Hoffmann. Gott sei Dank, ja! Ich habe auch schon in der Nähe von Hirschberg eine Villa mit sehr großem Park angekauft. Nur wollte ich auch meine Frau ...
Dr. Schimmelpfennig dreht seinen Bart und starrt auf die Erde. Unter Nachdenken. Kaufen Sie doch Ihrer Frau irgend wo anders eine Villa ...
Hoffmann zuckt die Achseln.
Dr. Schimmelpfennig wie vorher. Können Sie nicht — Ihre Schwägerin — für die Aufgabe, dieses Kind zu erziehen, interessiren?
Hoffmann. Wenn Sie wüßten, Herr Doktor, was für Hindernisse ... außerdem: ein unerfahrenes, junges Ding ... Mutter ist doch Mutter.
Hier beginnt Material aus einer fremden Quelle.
-- ==== Sys2Proof/Laws/Flags.lean ====
section
/-! SUPPORT. The laws of the status byte: which bit each flag computation writes, and that bit 5 is written by none of them. -/

namespace Sys2Proof.Machine

/-- Every bit of P after `set_flag`: the flag's own bit, the rest unchanged (R40). -/
theorem getLsbD_setFlag (p : Byte) (f : Flag) (on : Bool) (k : Nat) (hk : k < 8) :
    (setFlag p f on).getLsbD k = if k = f.bit then on else p.getLsbD k := by
  obtain rfl | rfl | rfl | rfl | rfl | rfl | rfl | rfl : k = 0 ∨ k = 1 ∨ k = 2 ∨ k = 3 ∨ k = 4 ∨ k = 5 ∨ k = 6 ∨ k = 7 := by
    omega
  all_goals cases f <;> cases on <;> simp [setFlag, Flag.bit]

/-- A flag read after a flag write. -/
@[simp] theorem getFlag_setFlag (p : Byte) (f g : Flag) (on : Bool) :
    getFlag (setFlag p f on) g = if g = f then on else getFlag p g := by
  have hg : g.bit < 8 := by cases g <;> decide
  simp only [getFlag, getLsbD_setFlag p f on g.bit hg]
  cases f <;> cases g <;> rfl

/-- No flag write reaches bit 5 (R38, R40). -/
@[simp] theorem bit5_setFlag (p : Byte) (f : Flag) (on : Bool) : (setFlag p f on)[5] = p[5] := by
  have h := getLsbD_setFlag p f on 5 (by decide)
  cases f <;> simpa [Flag.bit] using h

@[simp] theorem bit5_setZN (p v : Byte) : (setZN p v)[5] = p[5] := by simp only [setZN, bit5_setFlag]

@[simp] theorem bit5_setCZN (p : Byte) (c : Bool) (r : Byte) : (setCZN p c r)[5] = p[5] := by
  simp only [setCZN, bit5_setZN, bit5_setFlag]

@[simp] theorem bit5_adderFlags (p a b : Byte) : (adderFlags p a b)[5] = p[5] := by
  simp only [adderFlags, bit5_setZN, bit5_setFlag]

@[simp] theorem bit5_compareFlags (p r v : Byte) : (compareFlags p r v)[5] = p[5] := by
  simp only [compareFlags, bit5_setCZN]

@[simp] theorem bit5_bitFlags (p a v : Byte) : (bitFlags p a v)[5] = p[5] := by
  simp only [bitFlags, bit5_setFlag]

/-- A pulled status has bit 5 set (R38, D1). -/
@[simp] theorem bit5_pulledStatus (v : Byte) : (pulledStatus v)[5] = true := by simp [pulledStatus]

/-- The adder's carry says its sum exceeds 255 (R161). -/
theorem adderCarry_iff (p a b : Byte) : adderCarry p a b = true ↔ 255 < a.toNat + b.toNat + flagNat p .c :=
  decide_eq_true_iff

/-- The adder's overflow says its signed sum leaves -128..127 (R161). -/
theorem adderOverflow_iff (p a b : Byte) : adderOverflow p a b = true ↔
    (a.toInt + b.toInt + (flagNat p .c : Int) < -128 ∨ 127 < a.toInt + b.toInt + (flagNat p .c : Int)) :=
  decide_eq_true_iff

/-- The flags of SetZN (R42). -/
@[simp] theorem getFlag_setZN (p v : Byte) (g : Flag) :
    getFlag (setZN p v) g = if g = .n then v[7] else if g = .z then v == 0 else getFlag p g := by
  simp only [setZN, getFlag_setFlag]

/-- The flags of a shift or comparison. -/
@[simp] theorem getFlag_setCZN (p : Byte) (c : Bool) (r : Byte) (g : Flag) :
    getFlag (setCZN p c r) g =
      if g = .n then r[7] else if g = .z then r == 0 else if g = .c then c else getFlag p g := by
  simp only [setCZN, getFlag_setZN, getFlag_setFlag]

/-- The flags of the adder (R161). -/
@[simp] theorem getFlag_adderFlags (p a b : Byte) (g : Flag) :
    getFlag (adderFlags p a b) g =
      if g = .n then (adderResult p a b)[7] else if g = .z then adderResult p a b == 0
      else if g = .v then adderOverflow p a b else if g = .c then adderCarry p a b else getFlag p g := by
  simp only [adderFlags, getFlag_setZN, getFlag_setFlag]

/-- The flags of BIT (R173). -/
@[simp] theorem getFlag_bitFlags (p a v : Byte) (g : Flag) :
    getFlag (bitFlags p a v) g =
      if g = .v then v[6] else if g = .n then v[7] else if g = .z then (a &&& v) == 0 else getFlag p g := by
  simp only [bitFlags, getFlag_setFlag]

/-- Two status bytes with equal flags and equal bit 5 are equal (R37). -/
theorem status_ext {p q : Byte} (hf : ∀ f, getFlag p f = getFlag q f) (h5 : p[5] = q[5]) : p = q := by
  apply BitVec.eq_of_getLsbD_eq
  intro k hk
  obtain rfl | rfl | rfl | rfl | rfl | rfl | rfl | rfl : k = 0 ∨ k = 1 ∨ k = 2 ∨ k = 3 ∨ k = 4 ∨ k = 5 ∨ k = 6 ∨ k = 7 := by
    omega
  · exact hf .c
  · exact hf .z
  · exact hf .i
  · exact hf .d
  · exact hf .b
  · simpa using h5
  · exact hf .v
  · exact hf .n

end Sys2Proof.Machine
end

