/-- Settles O33 (R229). -/
theorem rtsPullsAndAddsOne : Obligations.RtsPullsAndAddsOne :=
  ⟨rfl, fun s => (exec_eq_stateAfter .rts s).trans (congrArg _ (stateAfter_rts s))⟩

/-- The statement's row of PHA and PHP: one byte pushed, P and the registers but SP and PC as before. -/
theorem push_row {i : Instr} {op : Byte} {v : State → Byte} (hencode : encode i = [op])
    (hstate : ∀ s : State, stateAfter i s =
      { s with sp := s.sp - 1, pc := s.pc + 1, mem := s.mem.write (stackAddr s.sp) (v s) }) :
    encode i = [op] ∧ ∀ s : State, ∃ t : State, exec i s = .next t ∧ t.readByte (stackAddr s.sp) = v s ∧
      SameBytesExcept s.mem t.mem [stackAddr s.sp] ∧ t = { s with sp := s.sp - 1, pc := s.pc + 1, mem := t.mem } := by
  refine ⟨hencode, fun s => ⟨_, (exec_eq_stateAfter i s).trans (congrArg _ (hstate s)), ?_, fun a ha => ?_, rfl⟩⟩
  · exact Memory.read_write_same ..
  · exact Memory.read_write_other _ _ (List.ne_of_not_mem_cons ha)

/-- Settles O34: a row each, and the pushed copy of P has bit 4 set and keeps bit 5 (R230, R231). -/
theorem phaAndPhpPush : Obligations.PhaAndPhpPush :=
  ⟨push_row rfl stateAfter_pha, push_row rfl stateAfter_php, fun s => by simp⟩

/-- Settles O35; the pulled status keeps every flag of the pulled byte (R232, R233). -/
theorem plaAndPlpPull : Obligations.PlaAndPlpPull := by
  refine ⟨⟨rfl, fun s => (exec_eq_stateAfter .pla s).trans (congrArg _ (stateAfter_pla s))⟩, rfl, fun s => ?_⟩
  exact ⟨_, (exec_eq_stateAfter .plp s).trans (congrArg _ (stateAfter_plp s)), rfl, bit5_pulledStatus _,
    getFlag_pulledStatus _⟩

/-- Settles O36: the three pushes are to different places of the stack (R234, R272). -/
theorem brkTakesTheInterrupt : Obligations.BrkTakesTheInterrupt := by
  refine ⟨rfl, fun s => ⟨_, exec_eq_stateAfter .brk s, ?_, ?_, ?_, sameBytesExcept_storedAddresses .brk s, ?_,
    flagsKept_setFlag s.p .i true, ?_⟩⟩
  all_goals rw [stateAfter_brk]
  · rw [State.readByte_eq, Memory.read_write_stack_of_ne _ _ (by bv_omega), Memory.read_write_stack_of_ne _ _ (by bv_omega),
      Memory.read_write_same]
  · rw [State.readByte_eq, Memory.read_write_stack_of_ne _ _ (by bv_omega), Memory.read_write_same]
  · exact Memory.read_write_same ..
  · rw [getFlag_setFlag, if_pos rfl]

/-- Settles O37; the pulled status keeps every flag of the pulled byte (R235, R273). -/
theorem rtiRestoresStatusAndPc : Obligations.RtiRestoresStatusAndPc :=
  ⟨rfl, fun s => ⟨_, (exec_eq_stateAfter .rti s).trans (congrArg _ (stateAfter_rti s)), bit5_pulledStatus _,
    getFlag_pulledStatus _, rfl⟩⟩

/-! ## The pairs that undo each other -/

/-- The copy of P that PHP and BRK push, pulled again, has bits 4 and 5 set (R231, R233). -/
theorem pulledStatus_pushed (p : Byte) : pulledStatus (p ||| 0x10) = p ||| 0x30 := BitVec.or_assoc p 0x10 0x20

/-- Settles O38: RTS reads the two bytes that JSR left. -/
theorem jsrThenRtsReturnsPastTheCall : Obligations.JsrThenRtsReturnsPastTheCall := by
  intro a s
  obtain ⟨t, hexec, hhigh, hlow, -, ht⟩ := (jsrPushesReturnAddressMinusOne a).2 s
  have hsp1 : t.sp + 1 = s.sp - 1 := by rw [ht]; bv_omega
  have hsp2 : t.sp + 2 = s.sp := by rw [ht]; exact sub_add_cancel s.sp 2
  have hpc : s.pc + 2 + 1 = s.pc + 3 := add_assoc s.pc 2 1
  exact ⟨t, hexec, by rw [exec_eq_stateAfter, stateAfter_rts, hsp1, hsp2, hhigh, hlow, joinBytes_hi_lo, hpc]⟩

/-- Settles O39: RTI reads the three bytes that BRK left. -/
theorem brkThenRtiReturnsPastThePadding : Obligations.BrkThenRtiReturnsPastThePadding := by
  intro s
  obtain ⟨t, hexec, hhigh, hlow, hstatus, -, -, -, ht⟩ := brkTakesTheInterrupt.2 s
  have hsp1 : t.sp + 1 = s.sp - 2 := by rw [ht]; bv_omega
  have hsp2 : t.sp + 2 = s.sp - 1 := by rw [ht]; bv_omega
  have hsp3 : t.sp + 3 = s.sp := by rw [ht]; exact sub_add_cancel s.sp 3
  exact ⟨t, hexec, by rw [exec_eq_stateAfter, stateAfter_rti, hsp1, hsp2, hsp3, hhigh, hlow, hstatus, joinBytes_hi_lo,
    pulledStatus_pushed]⟩

/-- After a push of one byte a pull brings SP back, and PC goes to the second byte after the push. -/
theorem sp_pc_after_push {s t : State} (ht : t = { s with sp := s.sp - 1, pc := s.pc + 1, mem := t.mem }) :
    t.sp + 1 = s.sp ∧ t.pc + 1 = s.pc + 2 := by
  rw [ht]
  exact ⟨sub_add_cancel s.sp 1, add_assoc s.pc 1 1⟩

/-- Settles O40: each pull reads the byte that the push left. -/
theorem pushThenPullRestores : Obligations.PushThenPullRestores := by
  intro s
  obtain ⟨⟨-, hpha⟩, ⟨-, hphp⟩, -⟩ := phaAndPhpPush
  constructor
  · obtain ⟨t, hexec, hread, -, ht⟩ := hpha s
    obtain ⟨hsp, hpc⟩ := sp_pc_after_push ht
    have ha : s.a = t.a := by rw [ht]
    have hp : s.p = t.p := by rw [ht]
    exact ⟨t, hexec, by rw [exec_eq_stateAfter, stateAfter_pla, hsp, hpc, hread.trans ha, ha, hp]⟩
  · obtain ⟨t, hexec, hread, -, ht⟩ := hphp s
    obtain ⟨hsp, hpc⟩ := sp_pc_after_push ht
    exact ⟨t, hexec, by rw [exec_eq_stateAfter, stateAfter_plp, hsp, hpc, hread, pulledStatus_pushed]⟩

end Sys2Proof.Machine
end

section
/-! Transfers, flag operations and NOP (49_transfer_flag_nop_unofficial.md R245 to R258): Implied instructions of register class. -/

namespace Sys2Proof.Machine

/-- Settles O41: each row is of register class, and all but TXS set Z and N (R245 to R250). -/
theorem transfersCopyRegisters : Obligations.TransfersCopyRegisters := by
  refine ⟨?_, ?_, ?_, ?_, ?_, ?_⟩
  all_goals exact impliedAs_of_register rfl rfl rfl fun _ => rfl

/-- The statement's row of a flag instruction, from its next state. -/
theorem flag_row {i : Instr} {op : Byte} {f : Flag} {on : Bool}
    (h : ImpliedAs i op fun s => { s with p := setFlag s.p f on }) : encode i = [op] ∧ ∀ s : State, ∃ t : State,
      exec i s = .next t ∧ getFlag t.p f = on ∧ FlagsKeptExcept s.p t.p [f] ∧ t = { s with p := t.p, pc := s.pc + 1 } := by
  obtain ⟨hencode, hexec⟩ := h
  refine ⟨hencode, fun s => ⟨_, hexec s, ?_, flagsKept_setFlag s.p f on, ?_⟩⟩
  · rw [State.advance_p, getFlag_setFlag, if_pos rfl]
  · exact State.ext_fields rfl rfl rfl rfl rfl (postFetchPc_implied s) rfl

/-- Settles O42: the flag instructions and NOP are of register class (R251 to R258). -/
theorem flagOperationsAndNop : Obligations.FlagOperationsAndNop := by
  have hnop : ImpliedAs .nop 0xEA fun s => s := impliedAs_of_register rfl rfl rfl fun _ => rfl
  obtain ⟨hencode, hexec⟩ := hnop
  refine ⟨?_, ?_, ?_, ?_, ?_, ?_, ?_, hencode, fun s => ⟨?_, handlerAccesses_of_implied_register rfl rfl s⟩⟩
  iterate 7 exact flag_row (impliedAs_of_register rfl rfl rfl fun _ => rfl)
  exact (hexec s).trans (congrArg _ (State.ext_fields rfl rfl rfl rfl rfl (postFetchPc_implied s) rfl))

end Sys2Proof.Machine
end

section
/-! The unofficial instructions (49_transfer_flag_nop_unofficial.md R260 to R264): LAX and SAX as a read and a store, DCP and ISC as a
read-modify-write followed by a comparison or a subtraction. -/

namespace Sys2Proof.Machine

/-! ## Their bytes with UNOFFICIAL_EXEC false (R115, R260) -/

theorem isUnofficial_eq_decide_mnemonic (i : Instr) : i.isUnofficial = decide (i.mnemonic ∈ [.lax, .sax, .dcp, .isc]) := by
  cases i <;> rfl

theorem decodeWith_false_of_unofficial {i : Instr} (h : i.mnemonic ∈ [.lax, .sax, .dcp, .isc]) (b1 b2 : Byte) :
    decodeWith false i.desc.opcode b1 b2 = none := by
  have hbyte : i.desc.opcode ∈ unofficialOpcodes := by
    rwa [← decide_eq_true_iff (p := _ ∈ unofficialOpcodes), ← isUnofficial_eq_decide_mem, isUnofficial_eq_decide_mnemonic,
      decide_eq_true_iff]
  exact decodeWith_false_eq_none.mpr (.inr hbyte)

/-! ## What DCP and ISC leave in A and P -/

/-- `q` is the status byte after `p` where the byte `v` is compared with the register value `reg` (R190). -/
abbrev ComparedStatus (p reg v q : Byte) : Prop :=
  (getFlag q .c = true ↔ v.toNat ≤ reg.toNat) ∧ (getFlag q .z = true ↔ reg = v) ∧
  (getFlag q .n = true ↔ 128 ≤ (reg.toNat + 256 - v.toNat) % 256) ∧ FlagsKeptExcept p q [.c, .z, .n]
Dr. Schimmelpfennig. Sie wissen meine Meinung. Empfehle mich.
Hoffmann mit Ueberfreundlichkeit um ihn herum complimentirend. Empfehle mich ebenfalls! Ich bin Ihnen äußerst dankbar ...
Beide ab durch die Mittelthür.
Helene, das Taschentuch vor den Mund gepreßt, schluchzend, außer sich, kommt herein und läßt sich auf das Sopha links vorn hinfallen. Nach einigen Augenblicken tritt Hoffmann, Zeitungsblätter in den Händen haltend, abermals ein.
Hoffmann. Was ist denn das —? Sag’ mal, Schwägerin! soll denn das noch lange so fort gehen? — Seit ich hier bin, vergeht nicht ein Tag, an dem ich Dich nicht weinen sehe.